▶ **To do**:
Only a number is expected here: the count of lines in the data that contain "port".

Saved entries:
※ ※ ※
/-- A First Frame leaves its six bytes received, the Flow Control frame it may have asked for answered. -/
theorem deliver_pciFf {s : State} {p : List Byte} (hctl : s.ctl = .respWait) (hphase : s.rasm.phase = .idle)
    (hlong : 7 < p.length) (hp : p.length ≤ 4095) (is : List Instr) :
    ∃ t, PartlyReceived s t p 6 ∧ t.rasm.seq = 1 ∧
      deliver (.pciFf s.regs.respId (BitVec.ofNat 12 p.length) (p.take 6) :: is) s = deliver is t := by
  have htotal : (BitVec.ofNat 12 p.length).toNat = p.length := by rw [BitVec.toNat_ofNat]; omega
  have hsix : (p.take 6).length = 6 := List.length_take_of_le (by omega)
  have hexec := exec_pciFf_idle hctl hphase (BitVec.ofNat 12 p.length) (p.take 6)
  obtain ⟨c, port, heq, hoff, hon⟩ := acceptFirst_starts (p.take 6) s (htotal.symm ▸ hlong)
  rw [heq] at hexec
  have hreceived : ∀ q, PartlyReceived s
      { storeRx s 0 (p.take 6) with
        rasm := { s.rasm with
          phase := .accumulating, len := 6, exp := BitVec.ofNat 12 p.length, seq := 1, mf := true }
        ctl := .respWait
        port := q } p 6 := fun q => {
    wait := waitGoesOn_storeRx s (k := 0) (bs := p.take 6) (by omega) _ _ _
    ctl := rfl
    phase := rfl
    exp := htotal
    len := rfl
    mf := rfl
    listed := fun k hk => by
      have hstored := memGet_storeRx (s := s) (k := 0) (j := k) (bs := p.take 6) (by omega) (by omega) (by omega)
      rw [List.getD_eq_getElem?_getD, Nat.sub_zero, List.getElem?_take_of_lt hk, ← List.getD_eq_getElem?_getD] at hstored
      exact hstored }
  cases hfc : s.regs.cfg.rxFcEn with
  | false =>
    obtain ⟨rfl, rfl⟩ := hoff hfc
    refine ⟨_, hctl ▸ hreceived s.port, rfl, ?_⟩
    rw [deliver_cons_next hexec (by dsimp only; rw [hctl]; decide), hctl]
  | true =>
    obtain ⟨rfl, rfl⟩ := hon hfc
    exact ⟨_, hreceived _, rfl, deliver_cons_rxFc hexec rfl⟩

/-- Delivered in its frames, whatever their number, a payload completes the reassembly and is held in RXBUF. -/
theorem deliver_framesOf {s : State} {p : List Byte} (hctl : s.ctl = .respWait) (hop : isReassembleOp s.op = true)
    (hphase : s.rasm.phase = .idle) (hp : p.length ≤ 4095) :
    ∃ x, deliver (framesOf s.regs.respId p) s = rasmComplete x ∧ PayloadHeld s (rasmTaken x) p ∧
      x.rasm.mf = decide (7 < p.length) := by
  by_cases hshort : p.length ≤ 7
  · rw [framesOf, if_pos hshort]
    refine ⟨_, deliver_last (exec_pciSf_idle hctl hphase p []) hop, payloadHeld_takePayload hp s _, ?_⟩
    exact (decide_eq_false (by omega)).symm
  · obtain ⟨t, ht, hseq, hfirst⟩ := deliver_pciFf hctl hphase (by omega) hp
      (consecutiveFrames s.regs.respId p.length 1 (p.drop 6))
    obtain ⟨x, hx, hrest⟩ := deliver_consecutiveFrames hop p.length ht (by omega) (by omega)
    rw [hseq] at hrest
    refine ⟨x, ?_, hx.held hctl, hx.mf.trans (decide_eq_true (by omega)).symm⟩
    rw [framesOf, if_neg hshort, segmented, hfirst, hrest]

/-! ### The statements -/

/-- Settles O42, by the induction over the frames (`deliver_framesOf`). -/
theorem tpRecvReassemblesEveryPayload : Obligations.TpRecvReassemblesEveryPayload := by
  intro s p hctl hop hphase hp
  obtain ⟨x, hdeliver, hheld, hmf⟩ := deliver_framesOf hctl (by rw [hop]; rfl) hphase hp
  have hxop : x.op = opTpRecv := hheld.frame.flight.op.trans hop
  have hbit : bit x.rasm.mf = if p.length ≤ 7 then 0 else 1 := by
    rw [hmf]
    by_cases hshort : p.length ≤ 7 <;> simp [bit, hshort]
  have hlen : x.rasm.len.setWidth 32 = BitVec.ofNat 32 p.length := hheld.len_setWidth
  obtain ⟨hsuccess, houtbuf⟩ := hheld.successOnly .payload (x.rasm.len.setWidth 32) (bit x.rasm.mf) 0 0
  rw [rasmComplete_tpRecv hxop] at hdeliver
  rw [hlen, hbit] at hdeliver hsuccess houtbuf
  exact ⟨_, hdeliver, houtbuf, hsuccess⟩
※ ※ ※
▶ **Exercise solution**:
3